Introduction
This wiki will outline how we plan to orchestrate the execution of CDAP programs on top of Kubernetes.
...
- Docker Registry - a stateless server-side application used for storing and distributing Docker images.
- Docker Hub - might be too heavyweight and reliant on external services for our use case.
- Quay (from CoreOS) - not free or open source, so not high on the list.
Miscellaneous
- There is an experimental project which supports running Spark programs on Kubernetes. "The feature set is currently limited and not well-tested. This should not be used in production environments." https://apache-spark-on-k8s.github.io/userdocs/running-on-kubernetes-cloud.html
MR on Kubernetes seems to be project with very little usage. "This is not robust code. Do not use in production.": https://github.com/turbobytes/kubemr
- To get familiar with how Docker works:
TODO:
- Have some numbers around building a Docker image.
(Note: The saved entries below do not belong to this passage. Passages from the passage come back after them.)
/-- Run a head's entries in order, up to a transfer; whether the sequence has ended. -/
def State.txnRun (s : State) (n h : Nat) : List TxnEntry → State × Bool
  | [] => (s.modTxnHead n h fun x => { x with left := [] }, true)
  | e :: es =>
    let s := if s.txnState n = 5 then s else s.saveFor n h e.addr e.val
    let s := s.headEntry h e
    if e.addr = R.HCP_CMD h ∧ e.val.toNat.testBit 0 then
      let err := s.get ⟨R.HCP_STAT h, 16, 4⟩
      if (s.head h).hcp.isSome then (s.modTxnHead n h fun x => { x with left := es, waiting := true }, false)
      else if err = 0 then s.txnRun n h es
      else (s.modTxnHead n h fun x => { x with left := es, waiting := true, err := err }, false)
    else s.txnRun n h es

/-! ### Ends and switches (R308, R311) -/

/-- A transaction's ring command is answered (R311). -/
def State.txnPost (s : State) (n code : Nat) : State :=
  let t := s.txn n
  if t.posted then s
  else
    let s := s.modTxn n fun t => { t with posted := true }
    match t.cmd with
    | some (ring, tag) => s.finishCmd ring tag 0 code (s.get (F.TXN_HINFO_ENTRY n))
    | none => s

/-- The device-side entries of a transaction for a head that change the converters early (R85). -/
def Txn.pgaEntries (t : Txn) (h : Nat) : List TxnEntry :=
  (t.device h).filter fun e => e.addr == R.TC_CFG h || e.addr == R.TC_GAIN0 h || e.addr == R.TC_GAIN1 h

/-- A transaction ends before the switch of a head whose converters have its gain and filter settings already: the settings in
force return, and what settles then is marked (R80, R85, R312). -/
def State.pgaRevert (s : State) (n h : Nat) : State :=
  let u := s.head h
  if u.pgaDone && u.pgaHandle == n then
    (s.modHead h fun u => { u with pgaDone := false }).settleMarks ((s.candidate ((s.txn n).pgaEntries h)).syncGain h) h s.dt
  else s

/-- A transaction ends with a result: swaps not made are given up, ports it owns are released, the handle is FREE. -/
def State.txnEnd (s : State) (n code : Nat) : State :=
  let t := s.txn n
  let s := t.heads.foldl (fun s x =>
    let s := if x.switched then s else (t.headSwaps x.head).foldl (fun s k => s.dropSwap x.head k) (s.pgaRevert n x.head)
    if (s.head x.head).hcpOwner = n + 1 then
      (s.modHead x.head fun u => { u with hcpOwner := 0 }).put (F.HCP_STAT_OWNER x.head) 0
    else s) s
  let s := (s.put (F.TXN_HSTAT_RESULT n) code).txnPost n code
  let s : State := { s with txnQ := s.txnQ.filter (· != n) }
  (s.modTxn n fun _ => {}).put (F.TXN_HSTAT_STATE n) 0

/-- Alarm rules whose words an entry changes (R293). -/
def ruleOf (h a : Nat) : Option Nat :=
  if R.ST_RULE h 0 ≤ a ∧ a < R.ST_RULE h 1024 then some ((a - R.ST_RULE h 0) / 16) else none

/-- The device-side switch of a head (R308, R310): its entries take effect together, its swaps are made, GEN rises. -/
def State.txnSwitch (s : State) (n h t : Nat) : State :=
  let tx := s.txn n
  let old := s
  let es := tx.device h
  let s := es.foldl (fun s e =>
    let rule := match ruleOf h e.addr with
      | some r => if s.reg e.addr = storedWord h e.addr e.val then none else some r
      | none => none
    let s := s.takeForce h e.addr e.val
    match rule with
    | some r => s.modAlarm h fun a => { a with resets := a.resets ++ [r] }
    | none => s) s
  let s := if (s.head h).pgaDone then s.modHead h fun u => { u with pgaDone := false } else s.settleMarks old h t
  let s := (tx.headSwaps h).foldl (fun s k =>
    let s := if k = 2 then s.radSwapNow h else s.swapNow h k
    ((s.put (swapRes h k) 1).modHead h fun u => { u with txnSwap := u.txnSwap.filter (· != k) }).churnDone .m5 (3 * h + k)) s
  let s := s.modHead h fun u => { u with gen := u.gen + 1 }
  let s := (s.modTxnHead n h fun x => { x with switched := true }).put (F.TXN_HSTAT_STATE n) 4
  if (s.txn n).heads.all fun x => x.switched then s.txnEnd n 1 else s

/-- The head writes of a transaction have all finished: SWITCHING, and an EARLY completion (R309, R311). -/
def State.txnWritesDone (s : State) (n : Nat) : State :=
  let t := s.txn n
  if t.heads.all (fun x => x.done) && 2 ≤ s.txnState n && s.txnState n ≤ 4 then
    let s := s.put (F.TXN_HSTAT_STATE n) 4
    if fieldOf F.TXN_CCFG_EARLY t.ccfg = 1 then (s.put (F.TXN_HSTAT_RESULT n) 1).txnPost n 1 else s
  else s

/-- Put a head's HP_BIAS and the GP bits it wrote back to what they were before the transaction's first entry (R312). -/
def State.restoreFor (s : State) (n : Nat) (x : TxnHead) : State :=
  let t := s.txn n
  let was := t.biasWas.getD x.head (0, 0)
  let s := if x.bias then s.storeBias x.head was.1 was.2 else s
  (List.range 2).foldl (fun s i =>
    let m := x.gp.getD i 0
    let v := (t.gpWas.getD []).getD i 0
    if m = 0 then s
    else s.setReg (R.GP_OUT i) (BitVec.ofNat 32 (((s.reg (R.GP_OUT i)).toNat &&& (0xFFFFFFFF - m)) ||| (v &&& m)))) s

/-- The port's owner lets it go. -/
def State.txnRelease (s : State) (h : Nat) : State :=
  (s.modHead h fun u => { u with hcpOwner := 0 }).put (F.HCP_STAT_OWNER h) 0

/-- The switches of listed heads that do not stream (R304): each as soon as every listed head's head writes have finished (R309)
and every earlier transaction on it has switched (R306). -/
def State.txnIdle (s : State) (t : Nat) : State :=
  s.txnQ.foldl (fun s n =>
    if s.txnState n = 5 || !((s.txn n).heads.all fun x => x.done) then s
    else (s.txn n).heads.foldl (fun s x =>
      let earlier := (s.txnsOn x.head).takeWhile (· != n)
      let waits := earlier.any fun m => match s.txnHead m x.head with | some y => !y.switched | none => false
      if !x.idle || x.switched || waits then s else s.txnSwitch n x.head t) s) s

/-- A sequence of a head has ended: head writes are done, or its undo. -/
def State.txnSeqEnd (s : State) (n h : Nat) : State :=
  match s.txnHead n h with
  | none => s
  | some x =>
    let s := s.txnRelease h
    if s.txnState n = 5 then (s.restoreFor n x).modTxnHead n h fun x => { x with undone := true }
    else ((s.modTxnHead n h fun x => { x with done := true }).txnWritesDone n).txnIdle s.dt

/-- The transaction that takes a free port next: an undo of the latest commit, else head writes of the earliest. -/
def State.txnNext (s : State) (h : Nat) : Option Nat :=
  let l := s.txnQ.filter fun n => match s.txnHead n h with | some x => x.queued | none => false
  match (l.filter fun n => s.txnState n = 5).getLast? with
  | some n => some n
  | none => l.head?

/-- Give a free port to the sequences that wait for it. -/
def State.txnPump (s : State) (h : Nat) : Nat → State
  | 0 => s
  | k + 1 =>
    if (s.head h).hcpOwner ≠ 0 then s
    else match s.txnNext h with
      | none => s
      | some n =>
        let s := (s.modHead h fun u => { u with hcpOwner := n + 1 }).put (F.HCP_STAT_OWNER h) 1
        let busy := (s.head h).hcp.isSome
        let s := s.modTxnHead n h fun x => { x with queued := false, began := true, waitOld := busy }
        if busy then s
        else match s.txnRun n h (match s.txnHead n h with | some x => x.left | none => []) with
          | (s, true) => (s.txnSeqEnd n h).txnPump h k
          | (s, false) => s

/-- A transfer of the port has ended: its owner goes on, or has failed (R312, R313). -/
def State.txnTransferEnd (s : State) (h : Nat) : State :=
  match (s.head h).hcpOwner with
  | 0 => s
  | n + 1 =>
    match s.txnHead n h with
    | none => s
    | some x =>
      let err := s.get ⟨R.HCP_STAT h, 16, 4⟩
      if x.waitOld || (x.waiting && err == 0) then
        match (s.modTxnHead n h fun x => { x with waitOld := false, waiting := false }).txnRun n h x.left with
        | (s, true) => (s.txnSeqEnd n h).txnPump h 32
        | (s, false) => s
      else if x.waiting then s.modTxnHead n h fun x => { x with err := err }
      else s

/-! ### Failure and undo (R306, R307, R312, R313) -/

/-- Give the port on, and end an undo whose transfer has ended in error (R313). -/
def State.txnSettle (s : State) (h : Nat) : Nat → State
  | 0 => s
  | k + 1 =>
    let s := s.txnPump h 32
    match (s.head h).hcpOwner with
    | 0 => s
    | n + 1 =>
      match s.txnHead n h with
      | some x =>
        if s.txnState n = 5 ∧ x.waiting ∧ x.err ≠ 0 then
          ((s.txnRelease h).modTxnHead n h fun x => { x with waiting := false, undone := true, undoBad := true }).txnSettle h k
        else s
      | none => s

/-- The head writes of one transaction stop and its undo is asked for on each listed head whose writes had begun, a head that
has switched among them (R312, R314). -/
def State.txnUndo (s : State) (n code : Nat) : State :=
  let s := (s.txn n).heads.foldl (fun s x => if x.switched then s else s.pgaRevert n x.head) s
  let s := (s.modTxn n fun t => { t with endRes := code }).put (F.TXN_HSTAT_STATE n) 5
  (s.txn n).heads.foldl (fun s x =>
    let h := x.head
    if !x.began then
      let s := if (s.head h).hcpOwner = n + 1 then s.txnRelease h else s
      s.modTxnHead n h fun x => { x with queued := false, undone := true }
    else
      let us := (s.txn n).undos h
      let mine := (s.head h).hcpOwner == n + 1
      let busy := (s.head h).hcp.isSome
      let s := s.modTxnHead n h fun x =>
        { x with left := us, waiting := false, err := 0, queued := !mine, waitOld := mine && busy }
      if mine && !busy then
        match s.txnRun n h us with
        | (s, true) => s.txnSeqEnd n h
        | (s, false) => s
      else s) s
- How can Kubernetes be the runtime under the Twill API, instead of YARN? What are the issues with this integration? What in the Twill API can't be supported?
- Is there a programmatic API (or at least RESTful) around Kubernetes command-line?
- How can CDAP master talk to the Kubernetes master to get program status (or any of the Kubernetes interactions)?
- How long will a Docker image take to run a CDAP program - with and without a base image that has as much as possible of the common stuff?
- How can we leverage functionality in Kubernetes to avoid a dependency on Zookeeper? Or should we just use etcd regardless of whether we're using Kubernetes or not?
- Do we need provisioner hooks? For instance, to kick off an instance of Docker Registry after provisioning a Kubernetes cluster?
- Do research about difficulty of use for YARN vs Kubernetes, ZooKeeper vs etcd.